The purposes of this project are:
1. Show techniques and skills of handling large datasets of financial data.
2. Develop and test trading idea build on SMA intersection.
Steps of work with data:
- Create SQLite3 DB which consists of tables (create_db.py): currencies: id, pair, base_asset, quote_asset, exchange pairs_price:
Dowloading data
- Request all tradeable pairs from binance.com exhange with "USDT" quoteAsset and add them into currencies table in db. Deletes delisted pairs and all data connected to the pair (add_pairs.py).
- Request data for pairs from db and add price and volume data into pairs_pirce table. (fill_prices.py)
Prepearing and processing the data (Modified SMA.ipynb):
- Read the data from db's currencies and pairs-price tables into a multiindex dataframe.
- Check for missing dates values in dataframe for each symbol.
- Replace the missing valeus with previoues one if the amount of missing data is less then 1% of tickers' lenght.
- Check of NaN's values in the parameter space.
- Group the pairs into bins of 1 year to identify the length of history to work with and plot the results.
- Filter the dataframe removing pairs with less then 1 year of history.
- Calculate correlation between numerical columns in the dataset and plot heatmap.
- Apply Shapiro-Wilk and Anderson-Darling tests to identify if the distribution of values in columns are normal.
- Plot a few random pair's and column distibuition to confirm the results of tests.

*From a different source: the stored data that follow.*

/-- Decoding a payload of codes that ends with the sentinel's code writes each code's byte in order, stops at the
sentinel, reads no bit after it, and ends with success (45_decompress.md R102 to R105, 20_memory.md R43). -/
def Obligations.DecodeWritesTheBytesUpToTheSentinel : Prop :=
  ∀ (s : State) (tree : Tree) (bytes : List Byte) (ps : List Bits) (pe rest : Bits),
    s.seq = .decodeBit → s.dstate = .atRoot → s.cur = s.root → undisturbed s →
    Builds s.nodes s.root tree → s.out.bits.length % 8 = 0 →
    List.Forall₂ (fun b p => (symOfByte b, p) ∈ tree.codes) bytes ps → (sentinelSym, pe) ∈ tree.codes →
    s.inp.remaining = ps.flatten ++ pe ++ rest →
    ∃ t : State, Reaches s t ∧ t.seq = .idle ∧ t.inp.remaining = rest ∧
      t.out = { bits := s.out.bits ++ streamBits bytes, closed := true } ∧
      t.status = { s.status with busy := false, done := true, err := false, errCode := .none }

/-- A payload that ends before the sentinel's leaf: the bytes decoded so far stay in OUT, and the command ends with
TRUNCATED_STREAM (45_decompress.md R102, 60_exceptions.md R107, R110). -/
def Obligations.TruncatedPayloadKeepsTheBytesDecoded : Prop :=
  ∀ (s : State) (tree : Tree) (bytes : List Byte) (ps : List Bits) (q p : Bits) (y : Sym),
    s.seq = .decodeBit → s.dstate = .atRoot → s.cur = s.root → undisturbed s →
    Builds s.nodes s.root tree → s.out.bits.length % 8 = 0 →
    List.Forall₂ (fun b p => (symOfByte b, p) ∈ tree.codes) bytes ps →
    (y, p) ∈ tree.codes → q <+: p → q ≠ p → s.inp.remaining = ps.flatten ++ q →
    ∃ t : State, Reaches s t ∧ t.seq = .idle ∧
      t.out = { bits := s.out.bits ++ streamBits bytes, closed := true } ∧
      t.status = { s.status with busy := false, done := true, err := true, errCode := .truncatedStream }

/-! ## The whole codec -/

/-- The round-trip law: COMPRESS of B ends with success and bytes C; DECOMPRESS of C, with any bytes appended, ends with
success and writes exactly B (45_decompress.md R106). -/
def Obligations.DecompressOfCompressGivesTheBytesBack : Prop :=
  ∀ s : State, s.status.busy = false → undisturbed s → s.inp.second = s.inp.first →
    s.inp.first.length ≤ 2 ^ 32 - 2 →
    ∃ t u : State, exec .compress s = .next t ∧ Reaches t u ∧ u.seq = .idle ∧
      u.status.done = true ∧ u.status.err = false ∧
      ∀ (v : State) (extra : List Byte), v.status.busy = false → undisturbed v →
        v.inp.first = u.out.bytes ++ extra →
        ∃ x z : State, exec .decompress v = .next x ∧ Reaches x z ∧ z.seq = .idle ∧
          z.status.done = true ∧ z.status.err = false ∧ z.out.bytes = s.inp.first

/-- Every command ends: from any state that accepts it, COMPRESS and DECOMPRESS reach IDLE with DONE = 1, whatever the
input (70_reset_and_hazards.md R131). -/
def Obligations.EveryCommandReachesIdle : Prop :=
  ∀ s : State, s.status.busy = false → undisturbed s →
    (∃ t u : State, exec .compress s = .next t ∧ Reaches t u ∧ u.seq = .idle ∧ u.status.done = true) ∧
    (∃ t u : State, exec .decompress s = .next t ∧ Reaches t u ∧ u.seq = .idle ∧ u.status.done = true)
end

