/-- At the end of the second pass C_SENTINEL is next (R95). -/
theorem reaches_sentinel : Reaches (encoded s.inp.second s) { encoded s.inp.second s with seq := .sentinel } := by
  have size : s.inp.bits.length = 8 * s.inp.second.length := by simp [InPort.bits, InPort.bytes, pass]
  have ended : (encoded s.inp.second s).inp.remaining.length < 8 := by simp [encoded, size]
  refine reaches_move (s := encoded s.inp.second s) alone rfl nofun ((readField_of_short ended).trans ?_)
  simp [encoded, size]

end

/-- Settles O53: the loop over the bytes with codes, and then the end of IN, or the byte without one. -/
theorem encodeWritesEachBytesCode : Obligations.EncodeWritesEachBytesCode := by
  intro s place alone pass start
  constructor
  · intro valid
    exact (reaches_encoded alone pass place start (List.append_nil _).symm valid).trans (reaches_sentinel alone pass)
  · intro pre post b bytes valid invalid
    have lookup := reaches_encodeByte alone pass bytes
    rw [encodeByte_of_invalid (s := encodeHeld pre b s) invalid] at lookup
    exact (reaches_encoded alone pass place start bytes valid).trans lookup

end Sys2Proof.Machine
end

section
/-! SUPPORT. COMPRESS from its acceptance to IDLE (44_compress.md R91, R98): the tree and the codes it makes of its
input, and the output it writes with them. -/

namespace Sys2Proof.Machine

/-! ## The counts of COMPRESS -/

/-- The counts that COUNT leaves for the input `l`: each byte's, and 1 for the sentinel (R69). -/
def inputCounts (l : List Byte) : Vector Weight Config.alph := (freqTable l).set sentinelSym 1

theorem countOf_eq_count (l : List Byte) (y : Sym) : countOf l y = (l.map symOfByte).count y := by
  rw [countOf, List.count, List.countP_map]
  rfl

theorem countOf_sentinelSym (l : List Byte) : countOf l sentinelSym = 0 := by
  rw [countOf_eq_count, List.count_eq_zero]
  intro h
  obtain ⟨b, -, hb⟩ := List.mem_map.mp h
  exact symOfByte_ne_sentinel b hb

theorem toNat_inputCounts {l : List Byte} (short : l.length ≤ Config.maxLen) (y : Sym) :
    (inputCounts l)[y].toNat = countOf l y + if y = sentinelSym then 1 else 0 := by
  by_cases h : y = sentinelSym
  · subst h
    simp [inputCounts, countOf_sentinelSym]
  · have other : sentinelSym.val ≠ y.val := fun same => h (Fin.ext same.symm)
    have counter : (inputCounts l)[y] = (freqTable l)[y] := Vector.getElem_set_ne _ _ other
    have fits : countOf l y ≤ Config.maxLen := List.countP_le_length.trans short
    rw [counter, getElem_freqTable, toNat_ofNat_of_le_maxLen fits, if_neg h, Nat.add_zero]

theorem mem_usedSymbols_inputCounts {l : List Byte} (short : l.length ≤ Config.maxLen) (y : Sym) :
    y ∈ usedSymbols (inputCounts l) ↔ y = sentinelSym ∨ 0 < countOf l y := by
  rw [mem_usedSymbols, ← BitVec.toNat_ne_iff_ne, toNat_inputCounts short]
  split <;> simp [*, Nat.pos_iff_ne_zero]

/-- The counts add up to the input's length and the sentinel's 1 (R70, R76). -/
theorem sum_inputCounts {l : List Byte} (short : l.length ≤ Config.maxLen) :
    ((List.finRange Config.alph).map fun y => (inputCounts l)[y].toNat).sum = l.length + 1 := by
  have bytes : ∑ y : Sym, countOf l y = l.length := by
    simp only [countOf_eq_count, ← Multiset.coe_count]
    rw [Multiset.sum_count_eq_card fun _ _ => Finset.mem_univ _, Multiset.coe_card, List.length_map]
  rw [← Fin.sum_univ_def]
  simp only [toNat_inputCounts short, Finset.sum_add_distrib, bytes, Finset.sum_ite_eq', Finset.mem_univ, if_true]

theorem nodup_usedSymbols (freq : Vector Weight Config.alph) : (usedSymbols freq).Nodup :=
  (List.nodup_finRange _).filter _

/-! ## The tree and the codes -/

/-- The code tree that COMPRESS makes of the input `l` is at ROOT, and its codes are in the code table (R71 to R79). -/
structure HoldsTree (l : List Byte) (t : Tree) (s : State) : Prop where
  builds : Builds s.nodes s.root t
  distinct : t.symbols.Nodup
  symbols : ∀ y, y ∈ t.symbols ↔ y = sentinelSym ∨ 0 < countOf l y
  codes : s.codes = codeTable t

theorem HoldsTree.path_eq {l : List Byte} {t : Tree} {s : State} (h : HoldsTree l t s) {y : Sym} {p : Bits}
    (code : (y, p) ∈ t.codes) : s.codes[y].path = p := by
  rw [h.codes, path_codeTable h.distinct code]

/-- Each byte of the input has a code. -/
theorem HoldsTree.valid {l : List Byte} {t : Tree} {s : State} (h : HoldsTree l t s) {b : Byte} (hb : b ∈ l) :
    s.codes[symOfByte b].valid = true := by
  rw [h.codes, valid_codeTable h.distinct, h.symbols, countOf_symOfByte]
  exact .inr (List.count_pos_iff.mpr hb)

- Identify outliers, in the colume data columns, using DBSCAN and Box-Cox techniques and replace them with the average of the previous 30 days.
- Create simple moving averages in range from 10 to 370 with step of 10 for each pair in the dataset.
- Create columns with additional volume indicators.
- Normalize SMAs and volume indicaotrs' values with StandatrdScaler.
- identify bounds of minimum and maximum SMA's and volume indicators' values in a user-defined range of time for a specific symbol.
- Compare this bounds to other symbols in the dataframe and identify similarities.
Plan:
- Plot symbols and periods from history where symbols had been inside the bounds measured for user-defined symbol.
- Analyze data to improve the intersection logic.
- Calculate the probabilities of returns based on the "states of the prices" relatively to SMAs.
Trading idea: Assuming that a cryptocurrencies market moves through accumulation and distrubution cycles in a four years cycles, the aim of this project is to quantify the current position of the price relatively to the positions in the previous cycles. Example from BTCUSD, comparing june 2024 data it's history. It shows that with 90% of similarity this period is close to march and july 2017.
Having some amount of datapoints which represent similarities we can calculate the propable returns in periods of 3, 7, 15 days. To avoid calculateing the specific amount of % gains considering capitalization and maturing of an asset we can approach calculating probabilities of return from perspective of achieving standard deviations. The heatmap below shows probabilities of getting 1 or 2 std positiv or negative returns in mentioned above periods.
The idea is to adding more data would give better generalization and increased stability of estimates.